-- ==== Sys2Proof/Certificates/Slice0/Obligations.lean ====
section
/-! DEFINITION. The statements for the provers. A statement in several parts is the conjunction of its parts, each defined before it; every
constructor of `Instr` has its completion in one of them. -/

namespace Sys2Proof.Machine

/-! ## The machine -/

end Sys2Proof.Machine

open Sys2Proof Sys2Proof.Machine in
/-- A step runs the command at the front of the queue with the queue's rest; with nothing waiting a nanosecond of the tally passes (the model's choice,
log 7). -/
def Obligations.StepRunsFront : Prop :=
  (∀ (c : Instr) (rest : List Instr) (s : State), step { s with pending := c :: rest } = exec c { s with pending := rest })
  ∧ ∀ s : State, s.pending = [] → step s = .next { s with tally := s.tally + 1 }

namespace Sys2Proof.Machine

/-- What reset leaves: nothing waits, the module is in OFF, every memory byte reads 0 (the model's choice, log 1), every register holds the reset value of
its table, no image is loaded and no sequence is open. -/
def ResetLeaves : Prop :=
  let s := State.reset
  s.pending = [] ∧ s.service = .off ∧ s.images = [] ∧ s.openSeqs = [] ∧ s.lockstep = false ∧ s.fellings = []
  ∧ (∀ a, s.hbm.read a = 0 ∧ s.decks.read a = 0 ∧ s.istore.read a = 0)
  ∧ (∀ k : RegKey, s.reg k = k.reset)
  ∧ (∀ t : TileId, s.get tlCtrl_calLimit t.groveId.num = 30 ∧ s.on tlTileStatus_activeValid t.num = false)
  ∧ (∀ n : Fin 42, s.get pwStandLimit_limit n.val = 400 ∧ s.get pwStandStatus_standPower n.val = 0 ∧ s.get pwStandStatus_phasesOk n.val = 18
      ∧ s.get thStandStatus_heatFactor n.val = 100)
  ∧ s.get pwModuleLimit_inForce 0 = 14000 ∧ s.get pwConverters_working 0 = 18

/-- Every byte memory of the machine is empty at reset, which is the canonical form that each step keeps. -/
def ResetMemoriesAreCanonical : Prop :=
  State.reset.memWf = true

end Sys2Proof.Machine

open Sys2Proof Sys2Proof.Machine in
/-- What reset leaves in the state, the registers and the memories. -/
def Obligations.ResetLeaves : Prop :=
  Machine.ResetLeaves ∧ Machine.ResetMemoriesAreCanonical

open Sys2Proof Sys2Proof.Machine in
/-- Every command that answers a next state keeps the canonical form of the three byte memories: addresses strictly rising, and no byte listed that reads
as an unlisted one. -/
def Obligations.StepsKeepMemoriesCanonical : Prop :=
  ∀ s t : State, s.memWf = true → step s = .next t → t.memWf = true

open Sys2Proof Sys2Proof.Machine in
/-- R186: a feller instruction that a well-formed command stands for has an encoding of 32 bits, and decoding it gives the command back with every
operand. -/
def Obligations.DecodeOfEncode : Prop :=
  ∀ (i : Instr) (f : FellerId) (w : BitVec 32), i.wf = true → fellerOf i = some f → encodeFeller i = some w → decodeFeller f w = some i

open Sys2Proof Sys2Proof.Machine in
/-- No command is refused, and a command stops only on an HBM address that no stack holds (R15) or on a Forester address that holds no register: only
those that walk HBM or name a register do. -/
def Obligations.CommandsStopOnlyOnMissingAddresses : Prop :=
  ∀ (c : Instr) (s : State), (∀ r, exec c s ≠ .refused r)
    ∧ ∀ f, exec c s = .fault f →
      match f with
      | .noRegister a => ∃ w : RegWrite, c = .registerWrite w ∧ w.target = .forester (BitVec.ofNat 32 a)
      | .hbmAddress _ =>
          (∃ p x g n d l, c = .hbmReadRequest p x g n d l) ∨ (∃ p x g n d, c = .hbmWrite p x g n d) ∨ (∃ w, c = .registerWrite w)
          ∨ (∃ t v, c = .tlRotateLoad t v) ∨ (∃ t v, c = .tlRotateUpdate t v) ∨ (∃ g e m, c = .forwardMvm g e m)
          ∨ (∃ g e m, c = .reverseRead g e m) ∨ (∃ g, c = .monWindowEnd g) ∨ (∃ g, c = .yarderHbmToDeck g) ∨ (∃ g, c = .yarderDeckToHbm g)
          ∨ ∃ g, c = .indexGather g

namespace Sys2Proof.Machine

/-! ## Fellers: the scalar instructions (R185 to R190) -/

/-- R185, R187: the register forms write their result to `sd` and go on to the next instruction; nothing else changes. -/
def ScalarRegisterForms : Prop :=
  ∀ (s : State) (f : FellerId) (sd sa sb : Fin 32), FellerRuns s f →
    let a := s.scalar f sa
    let b := s.scalar f sb
    (∃ t, exec (.fellerAdd f sd sa sb) s = .next t ∧ WroteScalar s t f sd (a + b))
    ∧ (∃ t, exec (.fellerSub f sd sa sb) s = .next t ∧ WroteScalar s t f sd (a - b))
    ∧ (∃ t, exec (.fellerAnd f sd sa sb) s = .next t ∧ WroteScalar s t f sd (a &&& b))
    ∧ (∃ t, exec (.fellerOr f sd sa sb) s = .next t ∧ WroteScalar s t f sd (a ||| b))
    ∧ (∃ t, exec (.fellerXor f sd sa sb) s = .next t ∧ WroteScalar s t f sd (a ^^^ b))
    ∧ (∃ t, exec (.fellerMul f sd sa sb) s = .next t ∧ WroteScalar s t f sd (a * b))
    ∧ (∃ t, exec (.fellerMulh f sd sa sb) s = .next t ∧
        WroteScalar s t f sd (BitVec.ofInt 64 (a.toInt * b.toInt / 2 ^ 64)))
    ∧ (∃ t, exec (.fellerMin f sd sa sb) s = .next t ∧ WroteScalar s t f sd (BitVec.ofInt 64 (min a.toInt b.toInt)))
    ∧ (∃ t, exec (.fellerMax f sd sa sb) s = .next t ∧ WroteScalar s t f sd (BitVec.ofInt 64 (max a.toInt b.toInt)))
    ∧ (∃ t, exec (.fellerMinu f sd sa sb) s = .next t ∧ WroteScalar s t f sd (BitVec.ofNat 64 (min a.toNat b.toNat)))
    ∧ (∃ t, exec (.fellerMaxu f sd sa sb) s = .next t ∧ WroteScalar s t f sd (BitVec.ofNat 64 (max a.toNat b.toNat)))
    ∧ (∃ t, exec (.fellerSlt f sd sa sb) s = .next t ∧ WroteScalar s t f sd (if a.toInt < b.toInt then 1 else 0))
    ∧ (∃ t, exec (.fellerSltu f sd sa sb) s = .next t ∧ WroteScalar s t f sd (if a.toNat < b.toNat then 1 else 0))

-.-.-

WHAT IS NEEDED: Copy the lines of the entries above that mention "reads".

REPLY TO THE EXERCISE:
/-- What reset leaves: nothing waits, the module is in OFF, every memory byte reads 0 (the model's choice, log 1), every register holds the reset value of
/-- Every command that answers a next state keeps the canonical form of the three byte memories: addresses strictly rising, and no byte listed that reads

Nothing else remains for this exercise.